# Flux DS30's too soft for Arbor Blacklist?



## linvillegorge (Jul 6, 2009)

I'd go with the TT30s. They're already plenty soft enough. I originally bought them for my Evo and now that I've sold the Evo and have a Proto, I'm probably gonna go with some SF45s. The TT30s are about slap wore out anyway. They're actually the Titans, which became the TT30.

Flux bindings tend to run on the softer side, so keep that in mind. The TT30s are a great all-mountain/freestyle binding. I've never tried the DS30s, but I have to think they'd be pretty jib-tastic.


----------



## Nivek (Jan 24, 2008)

Depends on what you like. If you like a softer ride them the DS30's will be great. Personally I'd wait till 2014 and get the pseudo winged new model. The RL I think.


----------



## jdang307 (Feb 6, 2011)

Nivek said:


> Depends on what you like. If you like a softer ride them the DS30's will be great.
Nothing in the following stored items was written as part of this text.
/-- Greatest of a list of exponents, none standing for −∞. -/
def maxEx (xs : List (Option Int)) : Option Int :=
  xs.foldl (fun a x => match a, x with
    | none, y => y
    | some p, some q => some (max p q)
    | some p, none => some p) none

/-- quantise_group of R63, with each element's (rounded, clamped) pair. -/
def quantise (m : Nat) (xs : List FVal) : BfpGroup × List (Bool × Bool) :=
  let none16 : List (Bool × Bool) := List.replicate 16 (false, false)
  if xs.any (fun x => x.isNan || x.isInf) then (⟨255, List.replicate 8 0, List.replicate 16 0⟩, none16)
  else
    match maxEx (xs.map bfpEx) with
    | none => (⟨0, List.replicate 8 0, List.replicate 16 0⟩, none16)
    | some em =>
      let e : Int := max em 1
      let mus := (List.range 8).map (fun j =>
        match maxEx [bfpEx (xs.getD (2 * j) .zero), bfpEx (xs.getD (2 * j + 1) .zero)] with
        | none => 1
        | some p => if p < e then 1 else 0)
      let el := (List.range 16).map (fun i =>
        match xs.getD i .zero with
        | .fin n mm ee =>
          let q : Int := e - 127 - ((m : Int) - 2) - (mus.getD (i / 2) 0 : Nat)
          let r := roundMult .rne n mm ee q
          let v := smant n r.1
          let hi : Int := ((2 ^ (m - 1) : Nat) : Int) - 1
          if v > hi then (hi, r.2, true) else (v, r.2, false)
        | _ => (0, true, false))
      (⟨e.toNat, mus, el.map (·.1)⟩, el.map (fun x => (!x.2.1, x.2.2)))

/-- The value of one BFPm element (R62). -/
def bfpVal (m e mu : Nat) (mant : Int) : FVal :=
  if e == 0 then .zero
  else if e == 255 then .nan
  else finOf mant ((e : Int) - 127 - ((m : Int) - 2) - mu) false

/-! ## Reduction wire format (R68–R70) -/

/-- The wire word of a sum of no contributions. -/
def wireZero : Wire := ⟨0, false, false, false, false, false⟩

/-- A contribution entering the wire format (R69). -/
def wireOf (q : Int) : FVal → Wire
  | .nan => ⟨0, true, false, false, false, false⟩
  | .inf false => ⟨0, false, true, false, false, false⟩
  | .inf true => ⟨0, false, false, true, false, false⟩
  | .fin neg m e =>
    let lim : Int := ((2 ^ 79 - 1 : Nat) : Int)
    if m != 0 && (m.log2 : Int) + e - q > 400 then
      ⟨BitVec.ofInt 96 (if neg then -lim else lim), false, false, false, true, false⟩
    else
      let r := roundMult .rne neg m e q
      let v := smant neg r.1
      if v > lim then ⟨BitVec.ofInt 96 lim, false, false, false, true, !r.2⟩
      else if v < -lim then ⟨BitVec.ofInt 96 (-lim), false, false, false, true, !r.2⟩
      else ⟨BitVec.ofInt 96 v, false, false, false, false, !r.2⟩

/-- The 128-bit word of a wire word (R68). -/
def Wire.word (w : Wire) : BitVec 128 :=
  BitVec.ofNat 128 (w.n.toNat + ofBool w.nan * 2 ^ 96 + ofBool w.pinf * 2 ^ 97 + ofBool w.ninf * 2 ^ 98 + ofBool w.ovf * 2 ^ 99 +
    ofBool w.inx * 2 ^ 100)

/-- The wire word in 128 bits, whose bits above 100 are reserved (R68). -/
def wireOfWord (x : BitVec 128) : Wire :=
  ⟨BitVec.ofNat 96 x.toNat, bit x.toNat 96, bit x.toNat 97, bit x.toNat 98, bit x.toNat 99, bit x.toNat 100⟩

/-- Two wire words added: N exactly, since no sum of at most 65,536 contributions leaves 96 bits; flags by OR (R69). -/
def wireAdd (a b : Wire) : Wire :=
  ⟨a.n + b.n, a.nan || b.nan, a.pinf || b.pinf, a.ninf || b.ninf, a.ovf || b.ovf, a.inx || b.inx⟩
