/-- The sub-bundles that stand halted by a halt, as gang, bundle and slices. -/
def State.haltedBy (s : State) (h : PendingHalt) : List (Nat × Nat × List Nat) :=
  match s.gang h.gid with
  | none => []
  | some g => ((List.range g.bundles.length).zip g.bundles).flatMap (fun p =>
      if h.level != 3 && p.1 != h.bundle then []
      else (p.2.subs.filter (fun q => q.isLive && q.halted &&
        (h.level != 1 || (match p.2.sliceOf h.lane with | some i => q.slices.contains i | none => false)))).map (fun q => (h.gid, p.1, q.slices)))

/-- A halt that takes effect while a dump holds the crew is not one that the dump made: it stays in force after the dump (R362). -/
def State.keepHalt (s : State) (h : PendingHalt) : State :=
  match s.gang h.gid with
  | none => s
  | some g => s.modCrew g.crew (fun c => if c.dumpSlot.isSome then { c with kept := c.kept ++ s.haltedBy h } else c)

/-- Whether a halt is of a lane that is not active where it falls, so that it halts nothing (R387). -/
def State.haltVain (s : State) (h : PendingHalt) : Bool :=
  h.level == 1 && (match s.gang h.gid with
    | none => true
    | some g => match g.bundles[h.bundle]? with
      | none => true
      | some b => b.done || !(b.haltLane h.lane h.report).2.2)

/-- The status of a dbg.halt told to whoever asked for its halt (R389, R393). -/
def State.answerHalt (s : State) (h : PendingHalt) (status : Nat) : State :=
  let s := match h.reply with | some m => s.reply m status | none => s
  { s with gangs := s.gangs.map (fun (g : Gang) => { g with bundles := g.bundles.map (fun (b : Bundle) => { b with subs := b.subs.map (fun (q : Sub) =>
      match q.wait with | .halting i _ => if i == h.id then { q with wait := .halting i status } else q | _ => q) }) }) }

/-- Whether a halt is of dbg.halt, and not of a hit or a fault (R385). -/
def PendingHalt.asked (h : PendingHalt) : Bool := fieldOf h.report 0 5 == 17

/-- A halt with its skid in its report (R384, R385): the instructions that the bundle has issued since the event. -/
def State.withSkid (s : State) (h : PendingHalt) : PendingHalt :=
  if fieldOf h.report 0 5 ≥ 16 || h.bound == 0 then h
  else
    let n := (((s.gang h.gid).map (fun g => g.issuesOf h.bundle)).getD 0) - h.base
    { h with report := reportSet (reportSet h.report 25 10 n) 7 1 (ofBool (n == 0)) }

/-- The effect of a halt: its report is sent, with LEVEL 0 when nothing was halted; a dbg.halt of a lane that is not active does nothing
(R384–R387). -/
def State.makeHalt (s : State) (h0 : PendingHalt) : State :=
  let h := s.withSkid h0
  let s := { s with halts := s.halts.filter (fun y => y.id != h.id) }
  if h.asked && s.haltVain h then s.answerHalt h 7
  else
  let s := s.answerHalt h 0
  match s.gang h.gid with
  | none => s.releaseOp h.op
  | some g =>
    match g.bundles[h.bundle]? with
    | none => s.releaseOp h.op
    | some b =>
      let lid := s.lidOf g.crew
      if h.level = 3 then
        let any := g.bundles.any (fun y => !y.done)
        let r := if any then h.report else reportSet h.report 5 2 0
        let s := s.modGang h.gid (fun y => y.haltAll (fun k => reportSet h.report 20 5 k))
        (if b.done then s.releaseOp h.op else s).notice 10 g.part g.die 0 lid r
      else if b.done then
        (s.releaseOp h.op).notice 10 g.part g.die 0 lid (reportSet h.report 5 2 0)
      else if h.level = 2 then
        (s.modBundle h.gid h.bundle (fun y => y.haltAll h.report)).notice 10 g.part g.die 0 lid h.report
      else
        let r := b.haltLane h.lane h.report
        if !r.2.2 then s.notice 10 g.part g.die 0 lid (reportSet h.report 5 2 0)
        else
          let rep := if r.2.1 then reportSet (reportSet h.report 8 1 1) 5 2 2 else h.report
          (s.modBundle h.gid h.bundle (fun _ => { r.1 with report := rep })).notice 10 g.part g.die 0 lid rep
Personally I'd wait till 2014 and get the pseudo winged new model. The RL I think.


Did you mean the DL?


----------



## Nivek (Jan 24, 2008)

Sure why not.


----------



## LadyFlinstone (Aug 5, 2011)

Yeaa... the names are so Japanese... but the semi-wing is going to be on the DL and DS for 2014.... The RL for 2014 is similar to the DS30 from 2013. It is going to be a softer highback because of the milled out sections in the highback. It is made out of a stiffer material though, so its not the softest in the line up. I ride my DS30 when I'm trying to get surfy... I ride the SF when I want more response. Hope this helps!


----------



## linvillegorge (Jul 6, 2009)

But for real, Flux and their weird naming system not to mention constantly changing it creates a shit ton of confusion. I liked the old Titan, Distortion, etc. naming system better. No one except Flux fanboys understands the new system and I'm a fanboy and can't hardly keep up with it.


----------



## czoid74 (Jan 18, 2013)

linvillegorge said:


> I'd go with the TT30s. They're already plenty soft enough. I originally bought them for my Evo and now that I've sold the Evo and have a Proto, I'm probably gonna go with some SF45s. The TT30s are about slap wore out anyway. They're actually the Titans, which became the TT30.
> 
> Flux bindings tend to run on the softer side, so keep that in mind. The TT30s are a great all-mountain/freestyle binding. I've never tried the DS30s, but I have to think they'd be pretty jib-tastic.


hey bud im trying to decide between the evo and the proto, I'm going to get a 2014 model, which board do you recommend between the two? it's my second season, thanx


----------



## LadyFlinstone (Aug 5, 2011)

linvillegorge said:


> But for real, Flux and their weird naming system not to mention constantly changing it creates a shit ton of confusion. I liked the old Titan, Distortion, etc. naming system better. No one except Flux fanboys understands the new system and I'm a fanboy and can't hardly keep up with it.


As a Flux employee... its hard to keep up with the names. Hahah our US office has been pushing to get a new system for the names for a long time-- but its difficult since our headquarters in Japan is totally cool with the names. They have no problems with people being confused? :dunno: But that's Japan for ya. Things are a bit different. From here forth... we are trying to keep the names consistent. We dropped the numbers... since that doesn't mean anything anymore, and we are doing two letter names for all the bindings for 14 and beyond. The DM will remain our sturdy all mountain bindings... the DL will remain our lightest weight freestyle binding.... and so on and so forth. 
Let me know if you have any specific questions


----------



## backstop13 (Jun 27, 2012)

linvillegorge said:


> But for real, Flux and their weird naming system not to mention constantly changing it creates a shit ton of confusion. I liked the old Titan, Distortion, etc. naming system better. No one except Flux fanboys understands the new system and I'm a fanboy and can't hardly keep up with it.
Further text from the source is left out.